Try it: The lines from the start of the records below through the line containing "(p : Pulse)" are to be copied exactly, both ends included, with nothing added.

Exercise material:
-- ==== Sys2Proof/Laws/KEvt.lean ====
section
/-! SUPPORT. What the operations of Machine/Evt.lean keep. -/

set_option linter.unusedTactic false
set_option linter.unreachableTactic false

namespace Sys2Proof.Machine

theorem State.setPulse_keeps {st : Bool} {b s : State} (h : Keeps st b s) (n : Nat) (p : Pulse) :
    Keeps st b (State.setPulse s n p) := by
  unfold State.setPulse
  repeat' first
    | with_reducible assumption
    | with_reducible exact Keeps.refl _ _
    | with_reducible apply Keeps.ite
    | (fail_if_no_progress with_reducible apply Keeps.upd)
    | with_reducible apply State.wrB_keeps
    | (extract_lets +onlyGivenNames x; refine Keeps.cut (st := st) (b := b) x ?_ ?_; rotate_left; (clear_value x; intro hx); rotate_left; subst x)
    | (extract_lets +onlyGivenNames x; refine Keeps.cut (st := st) (b := b) x.1 ?_ ?_; rotate_left; (clear_value x; intro hx); rotate_left; subst x)
    | (extract_lets +onlyGivenNames x; refine Keeps.cut (st := st) (b := b) x.2 ?_ ?_; rotate_left; (clear_value x; intro hx); rotate_left; subst x)
    | (extract_lets +onlyGivenNames x; clear_value x)
    | (extract_lets +onlyGivenNames x)
    | (fail_if_no_progress dsimp only)

theorem State.armPulse_keeps {st : Bool} {b s : State} (h : Keeps st b s) (n : Nat) :
    Keeps st b (State.armPulse s n) := by
  unfold State.armPulse
  repeat' first
    | with_reducible assumption
    | with_reducible exact Keeps.refl _ _
    | with_reducible apply Keeps.ite
    | (fail_if_no_progress with_reducible apply Keeps.upd)
    | with_reducible apply State.arm_keeps
    | with_reducible apply State.disarm_keeps
    | split
    | (refine OKeeps.of_some (by assumption) ?_)
    | (refine Stage4.Keeps.of_done (by assumption) ?_)
    | (with_reducible refine Keeps.of_pair (by assumption) ?_)
    | (with_reducible refine Keeps.of_pair2 (by assumption) ?_)
    | (fail_if_no_progress dsimp only)

theorem State.startPulse_keeps {st : Bool} {b s : State} (h : Keeps st b s) (n : Nat) :
    Keeps st b (State.startPulse s n) := by
  unfold State.startPulse
  repeat' first
    | with_reducible assumption
    | with_reducible exact Keeps.refl _ _
    | with_reducible apply Keeps.ite
    | (fail_if_no_progress with_reducible apply Keeps.upd)
    | with_reducible apply State.setPulse_keeps
    | with_reducible apply State.armPulse_keeps
    | (extract_lets +onlyGivenNames x; refine Keeps.cut (st := st) (b := b) x ?_ ?_; rotate_left; (clear_value x; intro hx); rotate_left; subst x)
    | (extract_lets +onlyGivenNames x; refine Keeps.cut (st := st) (b := b) x.1 ?_ ?_; rotate_left; (clear_value x; intro hx); rotate_left; subst x)
    | (extract_lets +onlyGivenNames x; refine Keeps.cut (st := st) (b := b) x.2 ?_ ?_; rotate_left; (clear_value x; intro hx); rotate_left; subst x)
    | (extract_lets +onlyGivenNames x; clear_value x)
    | (extract_lets +onlyGivenNames x)
    | split
    | (fail_if_no_progress dsimp only)

theorem State.missPulses_keeps {st : Bool} {b s : State} (h : Keeps st b s) (k : Nat) :
    Keeps st b (State.missPulses s k) := by
  unfold State.missPulses
  repeat' first
    | with_reducible assumption
    | with_reducible exact Keeps.refl _ _
    | with_reducible apply Keeps.ite
    | (fail_if_no_progress with_reducible apply Keeps.upd)
    | with_reducible apply State.bump_keeps
    | with_reducible apply State.sticky_keeps
    | split
    | (fail_if_no_progress dsimp only)

theorem State.leadPulse_keeps {st : Bool} {b s : State} (h : Keeps st b s) (n : Nat) (g : Nat) (next : Option Nat) :
    Keeps st b (State.leadPulse s n g next) := by
  unfold State.leadPulse
  repeat' first
    | with_reducible assumption
    | with_reducible exact Keeps.refl _ _
    | with_reducible apply Keeps.ite
    | (fail_if_no_progress with_reducible apply Keeps.upd)
    | with_reducible apply State.setPulse_keeps
    | with_reducible apply State.armPulse_keeps
    | with_reducible apply State.sticky_keeps
    | (extract_lets +onlyGivenNames x; refine Keeps.cut (st := st) (b := b) x ?_ ?_; rotate_left; (clear_value x; intro hx); rotate_left; subst x)
    | (extract_lets +onlyGivenNames x; refine Keeps.cut (st := st) (b := b) x.1 ?_ ?_; rotate_left; (clear_value x; intro hx); rotate_left; subst x)
    | (extract_lets +onlyGivenNames x; refine Keeps.cut (st := st) (b := b) x.2 ?_ ?_; rotate_left; (clear_value x; intro hx); rotate_left; subst x)
    | (extract_lets +onlyGivenNames x; clear_value x)
    | (extract_lets +onlyGivenNames x)
    | split
    | (fail_if_no_progress dsimp only)

theorem State.pulseFires_keeps {st : Bool} {b s : State} (h : Keeps st b s) (n : Nat) (late : Bool) :
    Keeps st b (State.pulseFires s n late) := by
  unfold State.pulseFires
  repeat' first
    | with_reducible assumption
    | with_reducible exact Keeps.refl _ _
    | with_reducible apply Keeps.ite
    | (fail_if_no_progress with_reducible apply Keeps.upd)
    | with_reducible apply State.setPulse_keeps
    | with_reducible apply State.armPulse_keeps
    | with_reducible apply State.missPulses_keeps
    | with_reducible apply State.leadPulse_keeps
    | with_reducible apply State.sticky_keeps
    | (extract_lets +onlyGivenNames x; refine Keeps.cut (st := st) (b := b) x ?_ ?_; rotate_left; (clear_value x; intro hx); rotate_left; subst x)
    | (extract_lets +onlyGivenNames x; refine Keeps.cut (st := st) (b := b) x.1 ?_ ?_; rotate_left; (clear_value x; intro hx); rotate_left; subst x)
    | (extract_lets +onlyGivenNames x; refine Keeps.cut (st := st) (b := b) x.2 ?_ ?_; rotate_left; (clear_value x; intro hx); rotate_left; subst x)
    | (extract_lets +onlyGivenNames x; clear_value x)
    | (extract_lets +onlyGivenNames x)
    | split
    | (refine OKeeps.of_some (by assumption) ?_)
    | (refine Stage4.Keeps.of_done (by assumption) ?_)
    | (with_reducible refine Keeps.of_pair (by assumption) ?_)
    | (with_reducible refine Keeps.of_pair2 (by assumption) ?_)
    | (fail_if_no_progress dsimp only)

theorem State.evtTaken_keeps {st : Bool} {b s : State} (h : Keeps st b s)  :
    Keeps st b (State.evtTaken s) := by
  unfold State.evtTaken
  repeat' first
    | with_reducible assumption
    | with_reducible exact Keeps.refl _ _
    | with_reducible apply Keeps.ite
    | (fail_if_no_progress with_reducible apply Keeps.upd)
    | with_reducible apply State.wr_keeps
    | (intro u a hu; beta_reduce)
    | (intro u hu; beta_reduce)
    | split
    | (fail_if_no_progress dsimp only)

theorem State.trailPulse_keeps {st : Bool} {b s : State} (h : Keeps st b s) (n : Nat) :
    Keeps st b (State.trailPulse s n) := by
  unfold State.trailPulse
  repeat' first
    | with_reducible assumption
    | with_reducible exact Keeps.refl _ _
    | with_reducible apply Keeps.ite
    | (fail_if_no_progress with_reducible apply Keeps.upd)
    | with_reducible apply State.setPulse_keeps
    | with_reducible apply State.startPulse_keeps
    | with_reducible apply State.armPulse_keeps
    | with_reducible apply State.evtTaken_keeps
    | (extract_lets +onlyGivenNames x; refine Keeps.cut (st := st) (b := b) x ?_ ?_; rotate_left; (clear_value x; intro hx); rotate_left; subst x)
    | (extract_lets +onlyGivenNames x; refine Keeps.cut (st := st) (b := b) x.1 ?_ ?_; rotate_left; (clear_value x; intro hx); rotate_left; subst x)
    | (extract_lets +onlyGivenNames x; refine Keeps.cut (st := st) (b := b) x.2 ?_ ?_; rotate_left; (clear_value x; intro hx); rotate_left; subst x)
    | (extract_lets +onlyGivenNames x; clear_value x)
    | (extract_lets +onlyGivenNames x)
    | split
    | (refine OKeeps.of_some (by assumption) ?_)
    | (refine Stage4.Keeps.of_done (by assumption) ?_)
    | (with_reducible refine Keeps.of_pair (by assumption) ?_)
    | (with_reducible refine Keeps.of_pair2 (by assumption) ?_)
    | (fail_if_no_progress dsimp only)

theorem State.pulsesStepped_keeps {st : Bool} {b s : State} (h : Keeps st b s) (old : State) :
    Keeps st b (State.pulsesStepped s old) := by
  unfold State.pulsesStepped
  repeat' first
    | with_reducible assumption
    | with_reducible exact Keeps.refl _ _
    | with_reducible apply Keeps.ite
    | (fail_if_no_progress with_reducible apply Keeps.upd)
    | with_reducible apply State.setPulse_keeps
    | with_reducible apply State.armPulse_keeps
    | with_reducible apply State.missPulses_keeps
    | (with_reducible refine Keeps.foldl ?_ ?_)
    | (with_reducible refine Keeps.foldl_fst ?_ ?_)
    | (intro u a hu; beta_reduce)
    | (intro u hu; beta_reduce)
    | (extract_lets +onlyGivenNames x; refine Keeps.cut (st := st) (b := b) x ?_ ?_; rotate_left; (clear_value x; intro hx); rotate_left; subst x)
    | (extract_lets +onlyGivenNames x; refine Keeps.cut (st := st) (b := b) x.1 ?_ ?_; rotate_left; (clear_value x; intro hx); rotate_left; subst x)
    | (extract_lets +onlyGivenNames x; refine Keeps.cut (st := st) (b := b) x.2 ?_ ?_; rotate_left; (clear_value x; intro hx); rotate_left; subst x)
    | (extract_lets +onlyGivenNames x; clear_value x)
    | (extract_lets +onlyGivenNames x)
    | split
    | (refine OKeeps.of_some (by assumption) ?_)
    | (refine Stage4.Keeps.of_done (by assumption) ?_)
    | (with_reducible refine Keeps.of_pair (by assumption) ?_)
    | (with_reducible refine Keeps.of_pair2 (by assumption) ?_)
    | (fail_if_no_progress dsimp only)

theorem State.evtApply_keeps {st : Bool} {b s : State} (h : Keeps st b s)  :
    Keeps st b (State.evtApply s) := by
  unfold State.evtApply
  repeat' first
    | with_reducible assumption
    | with_reducible exact Keeps.refl _ _
    | with_reducible apply Keeps.ite
    | (fail_if_no_progress with_reducible apply Keeps.upd)
    | (fail_if_no_progress with_reducible apply Keeps.upd_filter)
    | (fail_if_no_progress with_reducible apply Keeps.upd_filter_all)
    | with_reducible apply State.applyShadows_keeps
    | with_reducible apply State.setPulse_keeps
    | with_reducible apply State.startPulse_keeps
    | with_reducible apply State.armPulse_keeps
    | with_reducible apply State.evtTaken_keeps
    | (with_reducible refine Keeps.foldl ?_ ?_)
    | (with_reducible refine Keeps.foldl_fst ?_ ?_)
    | (intro u a hu; beta_reduce)
    | (intro u hu; beta_reduce)
    | (extract_lets +onlyGivenNames x; refine Keeps.cut (st := st) (b := b) x ?_ ?_; rotate_left; (clear_value x; intro hx); rotate_left; subst x)
    | (extract_lets +onlyGivenNames x; refine Keeps.cut (st := st) (b := b) x.1 ?_ ?_; rotate_left; (clear_value x; intro hx); rotate_left; subst x)
    | (extract_lets +onlyGivenNames x; refine Keeps.cut (st := st) (b := b) x.2 ?_ ?_; rotate_left; (clear_value x; intro hx); rotate_left; subst x)
    | (extract_lets +onlyGivenNames x; clear_value x)
    | (extract_lets +onlyGivenNames x)
    | split
    | (fail_if_no_progress dsimp only)

theorem State.setSched_keeps {st : Bool} {b s : State} (h : Keeps st b s) (k : Nat) (x : Option Sched) :
    Keeps st b (State.setSched s k x) := by
  unfold State.setSched
  repeat' first
    | with_reducible assumption
    | with_reducible exact Keeps.refl _ _
    | with_reducible apply Keeps.ite
    | (fail_if_no_progress with_reducible apply Keeps.upd)
    | with_reducible apply State.wrB_keeps
    | (intro u a hu; beta_reduce)
    | (intro u hu; beta_reduce)
    | (extract_lets +onlyGivenNames x; refine Keeps.cut (st := st) (b := b) x ?_ ?_; rotate_left; (clear_value x; intro hx); rotate_left; subst x)
    | (extract_lets +onlyGivenNames x; refine Keeps.cut (st := st) (b := b) x.1 ?_ ?_; rotate_left; (clear_value x; intro hx); rotate_left; subst x)
    | (extract_lets +onlyGivenNames x; refine Keeps.cut (st := st) (b := b) x.2 ?_ ?_; rotate_left; (clear_value x; intro hx); rotate_left; subst x)
    | (extract_lets +onlyGivenNames x; clear_value x)
    | (extract_lets +onlyGivenNames x)
    | (fail_if_no_progress dsimp only)

theorem State.schedNote_keeps {st : Bool} {b s : State} (h : Keeps st b s) (k : Option Nat) (status : Nat) :
    Keeps st b (State.schedNote s k status) := by
  unfold State.schedNote
  repeat' first
    | with_reducible assumption
    | with_reducible exact Keeps.refl _ _
    | with_reducible apply Keeps.ite
    | (fail_if_no_progress with_reducible apply Keeps.upd)
    | with_reducible apply State.wr_keeps
    | with_reducible apply State.bumpF_keeps
    | with_reducible apply State.sticky_keeps
    | with_reducible apply State.bump_keeps
    | (extract_lets +onlyGivenNames x; refine Keeps.cut (st := st) (b := b) x ?_ ?_; rotate_left; (clear_value x; intro hx); rotate_left; subst x)
    | (extract_lets +onlyGivenNames x; refine Keeps.cut (st := st) (b := b) x.1 ?_ ?_; rotate_left; (clear_value x; intro hx); rotate_left; subst x)
    | (extract_lets +onlyGivenNames x; refine Keeps.cut (st := st) (b := b) x.2 ?_ ?_; rotate_left; (clear_value x; intro hx); rotate_left; subst x)
    | (extract_lets +onlyGivenNames x; clear_value x)
    | (extract_lets +onlyGivenNames x)
    | split
    | (refine OKeeps.of_some (by assumption) ?_)
    | (refine Stage4.Keeps.of_done (by assumption) ?_)
    | (with_reducible refine Keeps.of_pair (by assumption) ?_)
    | (with_reducible refine Keeps.of_pair2 (by assumption) ?_)
    | (fail_if_no_progress dsimp only)

theorem State.endSlot_keeps {st : Bool} {b s : State} (h : Keeps st b s) (k : Nat) (status : Nat) :
    Keeps st b (State.endSlot s k status) := by
  unfold State.endSlot
  repeat' first
    | with_reducible assumption
    | with_reducible exact Keeps.refl _ _
    | with_reducible apply Keeps.ite
    | (fail_if_no_progress with_reducible apply Keeps.upd)
    | with_reducible apply State.setSched_keeps
    | with_reducible apply State.disarm_keeps
    | with_reducible apply State.schedNote_keeps
    | with_reducible apply State.complete_keeps
    | split
    | (refine OKeeps.of_some (by assumption) ?_)
    | (refine Stage4.Keeps.of_done (by assumption) ?_)
    | (with_reducible refine Keeps.of_pair (by assumption) ?_)
    | (with_reducible refine Keeps.of_pair2 (by assumption) ?_)
    | (fail_if_no_progress dsimp only)

theorem State.abortScheds_keeps {st : Bool} {b s : State} (h : Keeps st b s)  :
    Keeps st b (State.abortScheds s) := by
  unfold State.abortScheds
  repeat' first
    | with_reducible assumption
    | with_reducible exact Keeps.refl _ _
    | with_reducible apply Keeps.ite
    | (fail_if_no_progress with_reducible apply Keeps.upd)
    | with_reducible apply State.endSlot_keeps
    | (with_reducible refine Keeps.foldl ?_ ?_)
    | (with_reducible refine Keeps.foldl_fst ?_ ?_)
    | (intro u a hu; beta_reduce)
    | (intro u hu; beta_reduce)
    | (fail_if_no_progress dsimp only)

end Sys2Proof.Machine
end

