theorem State.deriveDevKey_keeps {st : Bool} {b s : State} (h : Keeps st b s) (ok : Bool) :
    Keeps st b (State.deriveDevKey s ok) := by
  unfold State.deriveDevKey
  repeat' first
    | with_reducible assumption
    | with_reducible exact Keeps.refl _ _
    | with_reducible apply Keeps.ite
    | (fail_if_no_progress with_reducible apply Keeps.upd)
    | with_reducible apply State.setKey_keeps
    | with_reducible apply State.wrB_keeps
    | with_reducible apply State.setN_keeps
    | (extract_lets +onlyGivenNames x; refine Keeps.cut (st := st) (b := b) x ?_ ?_; rotate_left; (clear_value x; intro hx); rotate_left; subst x)
    | (extract_lets +onlyGivenNames x; refine Keeps.cut (st := st) (b := b) x.1 ?_ ?_; rotate_left; (clear_value x; intro hx); rotate_left; subst x)
    | (extract_lets +onlyGivenNames x; refine Keeps.cut (st := st) (b := b) x.2 ?_ ?_; rotate_left; (clear_value x; intro hx); rotate_left; subst x)
    | (extract_lets +onlyGivenNames x; clear_value x)
    | (extract_lets +onlyGivenNames x)
    | split
    | (fail_if_no_progress dsimp only)

theorem State.drawScalar_keeps {st : Bool} {b s : State} (h : Keeps st b s) (n : Nat) :
    Keeps st b (State.drawScalar s n).1 := by
  unfold State.drawScalar
  repeat' first
    | with_reducible assumption
    | with_reducible exact Keeps.refl _ _
    | with_reducible apply Keeps.ite
    | (fail_if_no_progress with_reducible apply Keeps.upd)
    | with_reducible apply State.draw_keeps
    | (extract_lets +onlyGivenNames x; refine Keeps.cut (st := st) (b := b) x ?_ ?_; rotate_left; (clear_value x; intro hx); rotate_left; subst x)
    | (extract_lets +onlyGivenNames x; refine Keeps.cut (st := st) (b := b) x.1 ?_ ?_; rotate_left; (clear_value x; intro hx); rotate_left; subst x)
    | (extract_lets +onlyGivenNames x; refine Keeps.cut (st := st) (b := b) x.2 ?_ ?_; rotate_left; (clear_value x; intro hx); rotate_left; subst x)
    | (extract_lets +onlyGivenNames x; clear_value x)
    | (extract_lets +onlyGivenNames x)
    | (fail_if_no_progress dsimp only)

theorem State.signTry_keeps {st : Bool} {b s : State} (h : Keeps st b s) (v : Curve) (d : Nat) (l : List Byte) (n : Nat) :
    Keeps st b (State.signTry s v d l n).1 := by
  induction n generalizing s with
  | zero => exact State.free_keeps h
  | succ n ih =>
    unfold State.signTry
    have h1 := State.drawScalar_keeps h v.n
    dsimp only
    split
    · exact h1
    · exact ih h1

theorem State.pkEc_keeps {st : Bool} {b s : State} (h : Keeps st b s) (f : Nat) (v : Curve) (k : Option Key) (dest : Bool) (p : List Byte) :
    Keeps st b (State.pkEc s f v k dest p).1 := by
  unfold State.pkEc
  repeat' first
    | with_reducible assumption
    | with_reducible exact Keeps.refl _ _
    | with_reducible apply Keeps.ite
    | (fail_if_no_progress with_reducible apply Keeps.upd)
    | with_reducible apply State.signTry_keeps
    | with_reducible apply State.drawScalar_keeps
    | (extract_lets +onlyGivenNames x; refine Keeps.cut (st := st) (b := b) x ?_ ?_; rotate_left; (clear_value x; intro hx); rotate_left; subst x)
    | (extract_lets +onlyGivenNames x; refine Keeps.cut (st := st) (b := b) x.1 ?_ ?_; rotate_left; (clear_value x; intro hx); rotate_left; subst x)
    | (extract_lets +onlyGivenNames x; refine Keeps.cut (st := st) (b := b) x.2 ?_ ?_; rotate_left; (clear_value x; intro hx); rotate_left; subst x)
    | (extract_lets +onlyGivenNames x; clear_value x)
    | (extract_lets +onlyGivenNames x)
    | split
    | (refine OKeeps.of_some (by assumption) ?_)
    | (refine OPKeeps.of_some (by assumption) ?_)
    | (refine Stage4.Keeps.of_done (by assumption) ?_)
    | (with_reducible refine Keeps.of_pair (by assumption) ?_)
    | (with_reducible refine Keeps.of_pair2 (by assumption) ?_)
    | (fail_if_no_progress dsimp only)
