theorem State.sqPowerUp_keeps {st : Bool} {b s : State} (h : Keeps st b s) (n : Nat) :
    Keeps st b (State.sqPowerUp s n) := by
  unfold State.sqPowerUp
  repeat' first
    | with_reducible assumption
    | with_reducible exact Keeps.refl _ _
    | with_reducible apply Keeps.ite
    | (fail_if_no_progress with_reducible apply Keeps.upd)
    | with_reducible apply State.sqTo_keeps
    | with_reducible apply State.sqStart_keeps
    | split
    | (fail_if_no_progress dsimp only)

theorem State.seqApply_keeps {st : Bool} {b s : State} (h : Keeps st b s)  :
    Keeps st b (State.seqApply s) := by
  unfold State.seqApply
  repeat' first
    | with_reducible assumption
    | with_reducible exact Keeps.refl _ _
    | with_reducible apply Keeps.ite
    | (fail_if_no_progress with_reducible apply Keeps.upd)
    | with_reducible apply State.applyShadows_keeps
    | (fail_if_no_progress dsimp only)

end Sys2Proof.Machine
end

Expected output:
-- ==== Sys2Proof/Laws/KEvt.lean ====
section
/-! SUPPORT. What the operations of Machine/Evt.lean keep. -/

set_option linter.unusedTactic false
set_option linter.unreachableTactic false

namespace Sys2Proof.Machine

theorem State.setPulse_keeps {st : Bool} {b s : State} (h : Keeps st b s) (n : Nat) (p : Pulse) :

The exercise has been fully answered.